> **EXERCISE PROMPT**
How many lines of the listing contain the string "match"? Only the number is wanted.

> **SUPPLIED RECORDS**
/-- An event of a source that is not masked: counted, its class's reaction applied, kept for the next scan (R384 to R396, R408). -/
def strikeEvent (p : Strand) (src : Nat) (obj : ErrObj) (inj rail : Bool) (s : State) : State :=
  match sourceClass p src with
  | none => s
  | some cls =>
    if fenced s p then s
    else
      let noObj := inj && obj == .none
      if cls = 0 then
        let r := match objBlock s p obj with
          | some b => if src = 0 then correctedBlock p b inj s else (s, [])
          | none => (s, [])
        levelsAfter (noteEvent p src cls inj rail false r.2 r.1)
      else if cls = 1 then
        if noObj then noteEvent p src cls inj rail false [] s
        else
          let (s, c) := objectHit obj s
          let s := noteEvent p src cls inj rail false [] s
          match c with
          | some c => abortOrReset c stABT_RESET s
          | none => s
      else
        let third := match p with
          | [6, 1, _] => decide (2 ≤ ((List.range 26).filter fun n => fenced s (sPH n)).length)
          | _ => false
        match railDomain p obj with
        | some d =>
          let r := railReaction d inj s
          let s := noteEvent p src (if r.2.1 then 3 else 2) inj rail r.2.1 r.2.2 r.1
          levelsAfter (if inj then s else { s with pwr := { s.pwr with pwrgdLow := true } })
        | none =>
        if cls = 3 ∨ neededByH s p then
          let s := if p = sSEQ ∧ inj = false then { s with pwr := { s.pwr with pwrgdLow := true } } else s
          let s := if p = sMG ∨ p = [] then stopManagement s else s
          let s := if p = sPCI ∧ src = 1 then pciOut (.aer "fatal") s else s
          let r := deviceReaction (if cls = 3 ∧ p ≠ sPCI then [] else [p]) inj s
          levelsAfter (noteEvent p src cls inj rail true r.2 r.1)
        else
          let r := unitReaction p src obj inj s
          if third then
            let d := deviceReaction [] inj r.1
            levelsAfter (noteEvent p src cls inj rail true (r.2 ++ d.2) d.1)
          else levelsAfter (noteEvent p src cls inj rail false r.2 r.1)

/-! ## A self-test that is cut off, and its verdict (R153) -/

/-- Working spare-band lines outside the map that are no lanes. -/
def freeSpares (lines map lanes : List Nat) : Nat := (lines.filter fun n => decide (192 ≤ n) && !map.contains n && !lanes.contains n).length

def freeSpareRows (s : State) : Nat := freeSpares (workingRows s) s.arr.rowMap s.arr.rowLanes
def freeSpareCols (s : State) : Nat := freeSpares (workingCols s) s.arr.colMap s.arr.colLanes

/-- Fence lines by their detectors' events. -/
def fenceLines (rows cols : List Nat) (inj : Bool) (s : State) : State :=
  cols.foldl (fun s n => strikeEvent (sCOL n) 0 .none inj false s) (rows.foldl (fun s n => strikeEvent (sROW n) 0 .none inj false s) s)

/-- Fence what a self-test's failing cells call for: lines with two or more, then each cell left over. -/
def judgeCells (cells : List (Nat × Nat)) (s : State) : State × Nat × Nat :=
  let w := cells.filter fun c => working s (sROW c.1) && working s (sCOL c.2)
  let many := fun (n : Nat) (pick : Nat × Nat → Nat) (other : Nat × Nat → Nat) =>
    let o := (w.filter fun c => pick c == n).map other
    o.any fun a => o.any fun b => a != b
  let rows := (List.range 200).filter fun n => many n Prod.fst Prod.snd
  let cols := (List.range 200).filter fun n => many n Prod.snd Prod.fst
  let s := fenceLines rows cols false s
  let left := sortBy (fun (c : Nat × Nat) => c.1 * 200 + c.2) w
  left.foldl (fun (a : State × Nat × Nat) c =>
    if working a.1 (sROW c.1) && working a.1 (sCOL c.2) then
      if freeSpareCols a.1 ≤ freeSpareRows a.1 then (fenceLines [c.1] [] false a.1, a.2.1 + 1, a.2.2)
      else (fenceLines [] [c.2] false a.1, a.2.1, a.2.2 + 1)
    else a) (s, rows.length, cols.length)

/-- Flags that every array reply carries: coverage and repair latency (R369). -/
def arrDetail (coverage : BitVec 2) (latency : Bool) (size : Nat) : BitVec 24 :=
  coverage.setWidth 24 ||| dIf latency (dfOp 44) ||| dIf (decide (size < 192)) dfSHAPE
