/-- n binary32 values, or words, at a location. -/
def wordsAt (s : State) (v : Env) (grant : Bool) (addr n : Nat) : Except AFault (List (Nat × Bool)) :=
  match locRead s v grant addr (4 * n) with
  | .error f => .error f
  | .ok bs => .ok ((List.range n).map fun i => rawAt 32 bs i)

def floatsAt (s : State) (v : Env) (grant : Bool) (addr n : Nat) : Except AFault (List PEl) :=
  match wordsAt s v grant addr n with
  | .error f => .error f
  | .ok ws => .ok (ws.map fun w => (fpValue fpB32 w.1, w.2))

/-! ## What a write counts (R96, R217, R233) -/

structure Tally where
  written : Nat
  zeros : Nat
  sat : Nat
  nonfin : Nat
  poison : Nat
  maxExp : Option Int
  deriving DecidableEq, Repr

def noTally : Tally := { written := 0, zeros := 0, sat := 0, nonfin := 0, poison := 0, maxExp := none }

/-- One more element: a poisoned one counts as written only (R233). -/
def tallyEl (t : Tally) (e : El) : Tally :=
  if e.poison then { t with written := t.written + 1, poison := t.poison + 1 }
  else
    { written := t.written + 1, zeros := t.zeros + bnat e.zero, sat := t.sat + bnat e.sat, nonfin := t.nonfin + bnat e.nonfin, poison := t.poison
      maxExp := match e.val.log2, t.maxExp with
        | some l, some m => some (max l m)
        | some l, none => some l
        | none, m => m }

def noTelltale : Telltale := { owner := none, written := 0, zeros := 0, saturated := 0, nonfinite := 0, maxExp := -32768 }

def ttlOf (s : State) (n : Nat) : Telltale := kvGetD n noTelltale s.ttls

/-- The slot a descriptor names is bound to the context (R232). -/
def slotBound (s : State) (c n : Nat) : Bool := (ttlOf s n).owner == some c

/-- A write updates its slot in one atomic step (R233). -/
def updateSlot (slot : Option Nat) (t : Tally) (s : State) : State :=
  match slot with
  | none => s
  | some n =>
    let k := ttlOf s n
    let lim := 2 ^ 48 - 1
    let top : Int := match t.maxExp with
      | some e => max k.maxExp e
      | none => k.maxExp
    let k : Telltale := { k with written := satAdd lim k.written t.written, zeros := satAdd lim k.zeros t.zeros, saturated := satAdd lim k.saturated t.sat, nonfinite := satAdd lim k.nonfinite t.nonfin, maxExp := top }
    fireArmed sDSP 3 (.slot n) { s with ttls := kvSet n k s.ttls }

/-! ## Writing -/

/-- Elements as bytes (R88): the unused bits of a row's last byte are 0; a byte is poisoned with any of its elements. -/
def packEls (bits : Nat) (els : List El) : List PByte :=
  if 8 ≤ bits then els.flatMap fun e => (leBytes (bits / 8) e.bits).map fun b => (b, e.poison)
  else (chunks (8 / bits) els).map fun g =>
    (BitVec.ofNat 8 (g.foldr (fun e n => e.bits + n * 2 ^ bits) 0), g.any El.poison)

/-- One block: its elements and its scale entry. A poisoned old word under DELAYED or FIXED poisons both (R104). -/
def blockEls (d : Desc) (old : Nat × Bool) (vs : List PEl) : List El × (Nat × Bool) :=
  let w := writeBlock d.fmt d.width8 d.wmode old.1 (vs.map Prod.fst)
  let bad := d.wmode != 0 && old.2
  (List.zipWith (fun (e : El) (v : PEl) => { e with poison := v.2 || bad }) w.1 vs, (w.2, bad))

/-- Rows and columns of a list of rows exchanged. -/
def transpose {α : Type} (cols : Nat) (rows : List (List α)) : List (List α) :=
  (List.range cols).map fun c => rows.filterMap fun r => r[c]?

/-- A group of rows under one set of scale entries: a row by itself, or the rows of one COL block row. -/
def groupEls (d : Desc) (cols : Nat) (old : List (Nat × Bool)) (rows : List (List PEl)) : List (List El) × List (Nat × Bool) :=
  let b := blockLen d.block
  if b = 0 then (rows.map fun r => r.map fun v => { cvtEl d.fmt 0 v.1 with poison := v.2 }, [])
  else if d.col then
    let done := (List.zip (transpose cols rows) old).map fun (x : List PEl × (Nat × Bool)) => blockEls d x.2 x.1
    (transpose rows.length (done.map Prod.fst), done.map Prod.snd)
  else
    let done := (List.zip (chunks b (rows.headD [])) old).map fun (x : List PEl × (Nat × Bool)) => blockEls d x.2 x.1
    ([done.flatMap Prod.fst], done.map Prod.snd)

/-- What a write has come to. -/
structure WOut where
  tally : Tally
  rows : Nat
  /-- Rows that hold a poisoned element. -/
  poisonRows : Nat
  /-- Rows written: for each element, whether it was written as ±0 (R216); a poisoned element was not. -/
  zeroFlags : List (Nat × List Bool)
  fault : Option AFault
  deriving DecidableEq, Repr

def noOut : WOut := { tally := noTally, rows := 0, poisonRows := 0, zeroFlags := [], fault := none }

> **YOUR SOLUTION**
10